4. Work through the example with the class (working for this example is show at the top of Copyamster 4)
5. Give out a copy of Copymaster 4 to each student.  Those that are confident can work independently, those that are unsure could be guided through another example.
6. Early finishers could be challenged to set each other further problems.

Session 4

Using Pythagoras’ Theorem to find side lengths other than the hypotenuse.
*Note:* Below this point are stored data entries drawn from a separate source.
theorem State.pairFor_still (s : State) (c : ErrCode) : (State.pairFor s c).still = s.still := by
  unfold State.pairFor
  repeat' first
    | with_reducible rfl
    | simp only [↓State.assertPair_still, ↓upd_still, ↓foldl_still, ↓ite_still, ↓ite_still2, ite_self]
    | (with_reducible refine (foldl_still _ _ _ (fun s a => ?_)).trans ?_)
    | (with_reducible refine pair_still ‹_ = (_, _)› ?_)
    | (with_reducible refine triple_still ‹_ = (_, _, _)› ?_)
    | split

theorem State.mergeEvent_still (s : State) (c : ErrCode) : (State.mergeEvent s c).still = s.still := by
  unfold State.mergeEvent
  repeat' first
    | with_reducible rfl
    | simp only [↓State.bump_still, ↓State.setErrBit_still, ↓upd_still, ↓foldl_still, ↓ite_still, ↓ite_still2, ite_self]
    | (with_reducible refine (foldl_still _ _ _ (fun s a => ?_)).trans ?_)
    | (with_reducible refine pair_still ‹_ = (_, _)› ?_)
    | (with_reducible refine triple_still ‹_ = (_, _, _)› ?_)
    | split

theorem State.noteEvent_still (s : State) (c : ErrCode) (t : Stamp) (new : Bool) : (State.noteEvent s c t new).still = s.still := by
  unfold State.noteEvent
  repeat' first
    | with_reducible rfl
    | simp only [↓upd_still, ↓foldl_still, ↓ite_still, ↓ite_still2, ite_self]
    | (with_reducible refine (foldl_still _ _ _ (fun s a => ?_)).trans ?_)
    | (with_reducible refine pair_still ‹_ = (_, _)› ?_)
    | (with_reducible refine triple_still ‹_ = (_, _, _)› ?_)
    | split

theorem State.countEvent_still (s : State) (c : ErrCode) : (State.countEvent s c).still = s.still := by
  unfold State.countEvent
  repeat' first
    | with_reducible rfl
    | simp only [↓State.bump_still, ↓upd_still, ↓foldl_still, ↓ite_still, ↓ite_still2, ite_self]
    | (with_reducible refine (foldl_still _ _ _ (fun s a => ?_)).trans ?_)
    | (with_reducible refine pair_still ‹_ = (_, _)› ?_)
    | (with_reducible refine triple_still ‹_ = (_, _, _)› ?_)
    | split

theorem State.recordEvent_still (s : State) (e : Event) (t : Stamp) : (State.recordEvent s e t).still = s.still := by
  unfold State.recordEvent
  repeat' first
    | with_reducible rfl
    | simp only [↓upd_still, ↓foldl_still, ↓ite_still, ↓ite_still2, ite_self]
    | (with_reducible refine (foldl_still _ _ _ (fun s a => ?_)).trans ?_)
    | (with_reducible refine pair_still ‹_ = (_, _)› ?_)
    | (with_reducible refine triple_still ‹_ = (_, _, _)› ?_)
    | split

theorem State.logEvent_still (s : State) (x : LogEntry) : (State.logEvent s x).still = s.still := by
  unfold State.logEvent
  repeat' first
    | with_reducible rfl
    | simp only [↓State.bump_still, ↓upd_still, ↓foldl_still, ↓ite_still, ↓ite_still2, ite_self]
    | (with_reducible refine (foldl_still _ _ _ (fun s a => ?_)).trans ?_)
    | (with_reducible refine pair_still ‹_ = (_, _)› ?_)
    | (with_reducible refine triple_still ‹_ = (_, _, _)› ?_)
    | split

theorem State.raiseAt_still (s : State) (t : Stamp) (e : Event) : (State.raiseAt s t e).still = s.still := by
  unfold State.raiseAt
  repeat' first
    | with_reducible rfl
    | simp only [↓State.countEvent_still, ↓State.logEvent_still, ↓State.mergeEvent_still, ↓State.noteEvent_still, ↓State.pairFor_still, ↓State.recordEvent_still, ↓State.setErrBit_still, ↓upd_still, ↓foldl_still, ↓ite_still, ↓ite_still2, ite_self]
    | (with_reducible refine (foldl_still _ _ _ (fun s a => ?_)).trans ?_)
    | (with_reducible refine pair_still ‹_ = (_, _)› ?_)
    | (with_reducible refine triple_still ‹_ = (_, _, _)› ?_)
    | split

theorem State.raise1_still (s : State) (e : Event) : (State.raise1 s e).still = s.still := by
  unfold State.raise1
  repeat' first
    | with_reducible rfl
    | simp only [↓State.raiseAt_still, ↓upd_still, ↓foldl_still, ↓ite_still, ↓ite_still2, ite_self]
    | (with_reducible refine (foldl_still _ _ _ (fun s a => ?_)).trans ?_)
    | (with_reducible refine pair_still ‹_ = (_, _)› ?_)
    | (with_reducible refine triple_still ‹_ = (_, _, _)› ?_)
    | split

theorem State.raise_still (s : State) (es : List Event) : (State.raise s es).still = s.still := by
  unfold State.raise
  repeat' first
    | with_reducible rfl
    | simp only [↓State.raise1_still, ↓upd_still, ↓foldl_still, ↓ite_still, ↓ite_still2, ite_self]
    | (with_reducible refine (foldl_still _ _ _ (fun s a => ?_)).trans ?_)
    | (with_reducible refine pair_still ‹_ = (_, _)› ?_)
    | (with_reducible refine triple_still ‹_ = (_, _, _)› ?_)
    | split

theorem State.event_still (s : State) (e : Event) : (State.event s e).still = s.still := by
  unfold State.event
  repeat' first
    | with_reducible rfl
    | simp only [↓State.raise1_still, ↓upd_still, ↓foldl_still, ↓ite_still, ↓ite_still2, ite_self]
    | (with_reducible refine (foldl_still _ _ _ (fun s a => ?_)).trans ?_)
    | (with_reducible refine pair_still ‹_ = (_, _)› ?_)
    | (with_reducible refine triple_still ‹_ = (_, _, _)› ?_)
    | split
1. Ask the class How can we use Pythagoras’ Theorem to work out a side length other than the hypotenuse?
2. Draw a right-angled triangle on the board and label one of the shorter sides 6 and the hypotenuse 9.
3. Ask the class for suggestions how they could work out the length of the side that is not labelled.
4. Work through the example with the class (working for this example is show at the top of Copymaster 5)
5. Give out a copy of Copymaster 5 to each student.  Those that are confident can work independently, those that are unsure could be guided through another example.
6. Reinforcement problems involving Pythagoras' theorem, such as those found in textbooks and/or worksheets could be assigned or written on the board.

Session 5

In this concluding session we work on applications of Pythagoras’ Theorem.
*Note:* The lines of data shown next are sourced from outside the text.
-- ==== Sys2Proof/Tests/Slice0.lean ====
section
/-! SUPPORT. Tests: ill-formed commands are refused; single steps and functions give what the spec says; and for every statement with hypotheses
a state and operands that meet them. -/

namespace Sys2Proof.Tests

open Sys2Proof.Machine

set_option maxRecDepth 8000
set_option Elab.async false

/-! ## States for the tests -/

/-- A die whose strokes have run for a while. -/
def live : State :=
  { State.reset.wr Reg.STK.STAT_RUNNING 1 with clk := { State.reset.clk with stroke := 0xFFFFFFFFFFFF, elapsed := 5000 } }

/-- A shell header with good CRC and codewords, in sequence from training. -/
def goodHdr : ShellHdr := ⟨List.replicate 16 (some 0), true, false, 0xFFFFFF, 0, 0, 0, 0, 1, 0, false, 1, 15, false⟩

/-- An event of class FATAL. -/
def ev0 : Event := ⟨⟨0x014, .fatal, 31⟩, 1, 2⟩

/-- An operation that the peer asked for. -/
def someCause : LaneCause := ⟨.peer, Stamp.none, 0, 0, false⟩

/-- An operation that was sent in stroke 0 and not answered. -/
def someOp : CtrlOp := ⟨0x12, 15, 0, 0, 8, true, someCause⟩

/-- A command of intake queue 63, taken in and running. -/
def someCmd : Cmd := ⟨7, .iq 63, 0, [0, 0, 0, 0, 0, 0, 0, 0], 0, .running, false, 0, some 15, 0, [], 1, true, .none, 0⟩

/-- A job of that command. -/
def someJob : Job := ⟨9, 7, 0, .send, 15, 1, 0x1000, 0, 64, 0, 0, [], [], .none, .none, .none, 0, false, false, .none, .none⟩

/-- A round of training with no tree. -/
def someRound : Round := ⟨0xFFFF, true, true, true, 0, [], 1, 1, 1, [], [], 0, false, false, 62, [], [], false⟩

/-- A bundle-adjustment run at its first iteration. -/
def someRun : BaRun := ⟨false, 100, 4000, 1, 4000, 8, 1536, List.replicate 480 0, false, .none, []⟩

/-- That run with so many samples discarded and so many clean ones. -/
def sampledRun (bad good : Nat) : BaRun :=
  { someRun with samples := [(3999, ((List.range bad).map fun i => (i, .none)) ++ (List.range good).map fun i => (bad + i, some 1))] }

/-- A message of a SEND of 8 bytes, in order, from node 1. -/
def someMsg : Msg := ⟨1, 1, 0, 1, 0, false, true, [1, 2, 3, 4, 5, 6, 7, 8]⟩

/-- A node-map line of two nodes: node 0 present in epoch 0 and granting all, node 1 a spare. -/
def mapLine (state0 state1 grants : Nat) : List DWord :=
  [BitVec.ofNat 64 (0x80000000 + state0), BitVec.ofNat 64 (0x10000 + grants), 16, 0, BitVec.ofNat 64 (0x80000000 + state1),
    BitVec.ofNat 64 (0x10000 + grants), 16, 0]

/-- A die whose port 15, in ACTIVE, has received a message; node 1 is in the state given, and grants what is given to any. -/
def heard (m : Msg) (st g : Nat) (un : List (Nat × Nat × Nat)) : State :=
  { ((live.wr (Reg.LNK.STAT_STATE 15) 6).wr Reg.BTH.MAP_BASE_LO 1).setLink 15 { Link.reset with rxMsgs := [m], unanswered := un } with
    cox := { live.cox with cache := [(64, mapLine st 1 g)] } }

/-- A die whose intake queue 63 offers one command, at hand with the map line of nodes 0 and 1 and whatever other lines are given. -/
def offers (ws : List DWord) (lines : List (Nat × List DWord)) : State :=
  let s := (((((((List.range 8).foldl (fun s c => s.wr (Reg.CLV.STAT_STATE c) 5) live).wr (Reg.COX.IQ_CFG_ENABLE 63) 1).wr (Reg.COX.IQ_TAIL 63) 1).wr
    (Reg.COX.OQ_CFG_ENABLE 0) 1).wr Reg.BTH.MAP_BASE_LO 1).wr (Reg.COX.OQ_CFG_SIZE_LOG2 0) 6).wr (Reg.COX.IQ_CFG_SIZE_LOG2 63) 6
  { s with cox := { s.cox with cache := (0, ws) :: (64, mapLine 1 2 3) :: lines } }

/-- The state after the lookups of queue 63's command. -/
def looked (s : State) (ws : List DWord) : State :=
  let a := (s.look (s.iqAddr 63)).2
  let b := (a.touch (a.neededLines ws)).2.2
  (b.touch ((b.neededLines ws).drop (a.neededLines ws).length)).2.2

/-- A die at step 3 whose culverts are resolved and whose actuators are set. -/
def culvertsOpen : State :=
  let s := (((live.wr Reg.GLB.STAT_STEP 3).wr Reg.LVL.STAT_THERMAL 1).wr (Reg.CLV.STAT_STATE 7) 5)
  { s with clk := { s.clk with cycle := 0 } }

/-- A visit of one seat, begun. -/
def someVisit : Visit := ⟨⟨15, .rx, 17⟩, some 4953, false, false, [], .none, .none, .none, .none, some 0, .none, .none, true, false⟩

/-- A die with that visit under way. -/
def visiting : State := { live with cal := { live.cal with visits := [someVisit] } }

/-- A die with one visit under way. -/
def visits (v : Visit) : State := { live with cal := { live.cal with visits := [v] } }

/-- A die whose culvert 7 has its sideband open. -/
def sbOpen (c : Culv) : State := { State.reset.setCulv 7 { c with identOk := true, clockOk := true } with held := false }

/-- The last row of the shadow is 0 off the diagonal, and a delta list for its diagonal waits. -/
def lastRowClear : State :=
  { live with
    lvl := { live.lvl with
      shadow := (List.range 815).map (fun j => (matKey 815 j, some 0))
      queue := [⟨[⟨815, 815, 0x4000⟩], [], false⟩]
      loaded := true } }

/-- Machine command words 0, 2, 3, 4 and 5; the rest are 0. -/
def cmdWords (w0 w2 w3 w4 w5 : Nat) : List DWord :=
  [BitVec.ofNat 64 w0, 0, BitVec.ofNat 64 w2, BitVec.ofNat 64 w3, BitVec.ofNat 64 w4, BitVec.ofNat 64 w5, 0, 0]

/-- A SEND of 64 bytes on TC 1 by port 15 to node 0. -/
def sendWords : List DWord := cmdWords 0x3D0001 0x4000000000 0x1000 0x1000 0

/-- The lines, from line 128, of a program that sends once and brings nothing back. -/
def progLines : List (Nat × List DWord) := [(128, [1, 0, 0, 0, 0, 0, 0, 0]), (129, sendWords), (130, sendWords)]

/-- A regatta about to issue its first transfer. -/
def someRegatta : Run := ⟨3, progLines.flatMap (·.2), 0, 0, 0, .none, .none⟩

/-- A die with work of every kind under way, and an event of class FATAL asserted. -/
def busyDie : State :=
  let s := (offers sendWords []).wr (Reg.LNK.STAT_STATE 15) 6
  let s := (((s.wr (Reg.LNK.STAT_STATE 14) 8).wr (Reg.LNK.STAT_STATE 13) 3).wr (Reg.OPT.STAT_SYN 15) 2).wr (Reg.HGT.HG_STAT_OPEN 3) 1
  let s := (s.setLink 15 { Link.reset with replay := [⟨0, 18, [], [], false⟩], rxMsgs := [someMsg], ops := [someOp] }).setSeat 575 { Seat.reset with state := .locked }
  { s with
    ump := { s.ump with assertedAt := some ⟨0xFFFFFFFFFFFF, 17⟩ }
    cal := { s.cal with visits := [someVisit] }
    lvl := { s.lvl with queue := [⟨[⟨0, 0, 1⟩], [], false⟩] }
    nvs := { s.nvs with own := some ⟨5, false, 1, 0, 3, false, false, [[]]⟩ }
    cox := { s.cox with cmds := [someCmd], jobs := [someJob], bw := [], oqs := [(0, { Oq.reset with reserved := 1 })] }
    runs := { s.runs with rounds := [{ someRound with cmds := [] }], run := .none, extents := [(4095, ⟨1, 0, 0, false, false, 0, 0, 0, 0, 64, 64, 0, [(0, [])], [], [], 3, false⟩)] } }

/-- A FETCH's job with one write to the hub still unanswered. -/
def fetchJob : Job := { someJob with kind := .fetch, writes := 1, fetchId := some 5 }

/-- A die that hears that FETCH's transfer is done. -/
def fetchDone : State :=
  let s := heard { someMsg with kind := 4, data := [0, 1, 1, 5, 0, 0, 0, 0] } 1 3 []
  { s with cox := { s.cox with jobs := [fetchJob], cmds := [someCmd] } }

/-- What `State.gives` asks, as equations that evaluate. -/
theorem gives_of (s : State) (k : Fin 64) (ws : List DWord) (t : State)
    (h : s.held = false ∧ s.anyActive = true ∧ s.cox.cmds.length < 4096 ∧ s.cox.takenAt ≠ some s.time ∧
      s.iqOffers k.val = true ∧ (s.look (s.iqAddr k.val)).1 = .hit ws ∧
      (s.look (s.iqAddr k.val)).2.touch ((s.look (s.iqAddr k.val)).2.neededLines ws) =
        (true, .none, ((s.look (s.iqAddr k.val)).2.touch ((s.look (s.iqAddr k.val)).2.neededLines ws)).2.2) ∧
      (((s.look (s.iqAddr k.val)).2.touch ((s.look (s.iqAddr k.val)).2.neededLines ws)).2.2.touch
        ((((s.look (s.iqAddr k.val)).2.touch ((s.look (s.iqAddr k.val)).2.neededLines ws)).2.2.neededLines ws).drop
          ((s.look (s.iqAddr k.val)).2.neededLines ws).length) = (true, .none, t)) ∧ t.turn = some k.val) : s.gives k ws t :=
  let ⟨held, active, room, turn, offer, hit, keep, rest, next⟩ := h
  ⟨held, active, room, turn, offer, ⟨_, _, Prod.ext hit rfl, keep, rest⟩, next⟩

/-- A pair with a known first component. -/
theorem pair_of {α β : Type} {x : α × β} {a : α} (h : x.1 = a) : x = (a, x.2) := by
  cases x
  cases h
  rfl

/-- The entries of that shadow's last row off the diagonal. -/
theorem lastRow_read (l : List Nat) (j : Nat) (h : j ∈ l) :
    Tab.read Option.none (l.map fun j => (matKey 815 j, some (0 : Int))) (matKey 815 j) = some 0 := by
  induction l with
  | nil => cases h
  | cons a l ih =>
    rw [List.map_cons, Tab.read]
    by_cases e : matKey 815 j = matKey 815 a
    · rw [if_pos e]
    · rw [if_neg e]
      exact ih ((List.mem_cons.1 h).resolve_left fun e' => e (by rw [e']))

/-- A list for the last diagonal entry passes Table 8.3 on a shadow whose last row is 0 off the diagonal. -/
theorem lastRow_passes (t : Tab (Option Int)) (h : ∀ j < 815, Tab.read Option.none t (matKey 815 j) = some 0) :
    failingRow (applyDelta t [⟨815, 815, 0x4000⟩]) [⟨815, 815, 0x4000⟩] = .none := by
  have z : rowSum (applyDelta t [⟨815, 815, 0x4000⟩]) 815 = 0 := by
    rw [rowSum, List.sum_eq_zero]
    intro x hx
    obtain ⟨j, hj, rfl⟩ := List.mem_map.1 hx
    obtain ⟨hr, hn⟩ := List.mem_filter.1 hj
    have hlt : j < 816 := List.mem_range.1 hr
    have hne : j ≠ 815 := by simpa using hn
    have hk : matKey 815 815 ≠ matKey 815 j := by simp only [matKey]; omega
    have r : Tab.read Option.none (applyDelta t [⟨815, 815, 0x4000⟩]) (matKey 815 j) = some 0 := by
      simp only [applyDelta, List.foldl]
      rw [Tab.read_write_ne _ _ _ _ hk, Tab.read_write_ne _ _ _ _ hk]
      exact h j (by omega)
    rw [matEntry, r]
    rfl
  have d : ∀ l : List Nat, (∀ i ∈ l, i = 815) → l.find? (fun i => decide (4 * (matEntry (applyDelta t [⟨815, 815, 0x4000⟩]) i i).natAbs <
      5 * rowSum (applyDelta t [⟨815, 815, 0x4000⟩]) i)) = Option.none := by
    intro l hl
    rw [List.find?_eq_none]
    intro i hi
    rw [hl i hi, z]
    simp
  simp only [failingRow, List.flatMap_cons, List.flatMap_nil, List.append_nil]
  rw [d _ (by simp)]
  rfl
1. Review with the class Pythagoras’ Theorem. Ask for volunteers to explain their understanding of the Theorem.
2. Ask students to suggest a real life examples where it would be useful.
3. Work through one or two examples on the board with the class. Ensure that you emphasise the importance of drawing and labelling a diagram, to ensure that you know where the right angle is and which side is the hypotenuse.
4. Give out a copy of Copymaster 6 to each student: Those that are confident can work independently, those that are unsure could either be guided through another example or work in pairs.
5. Early finishers could be challenged to set each other further problems.
6. Leave time at the end of the class to share solutions to the problems.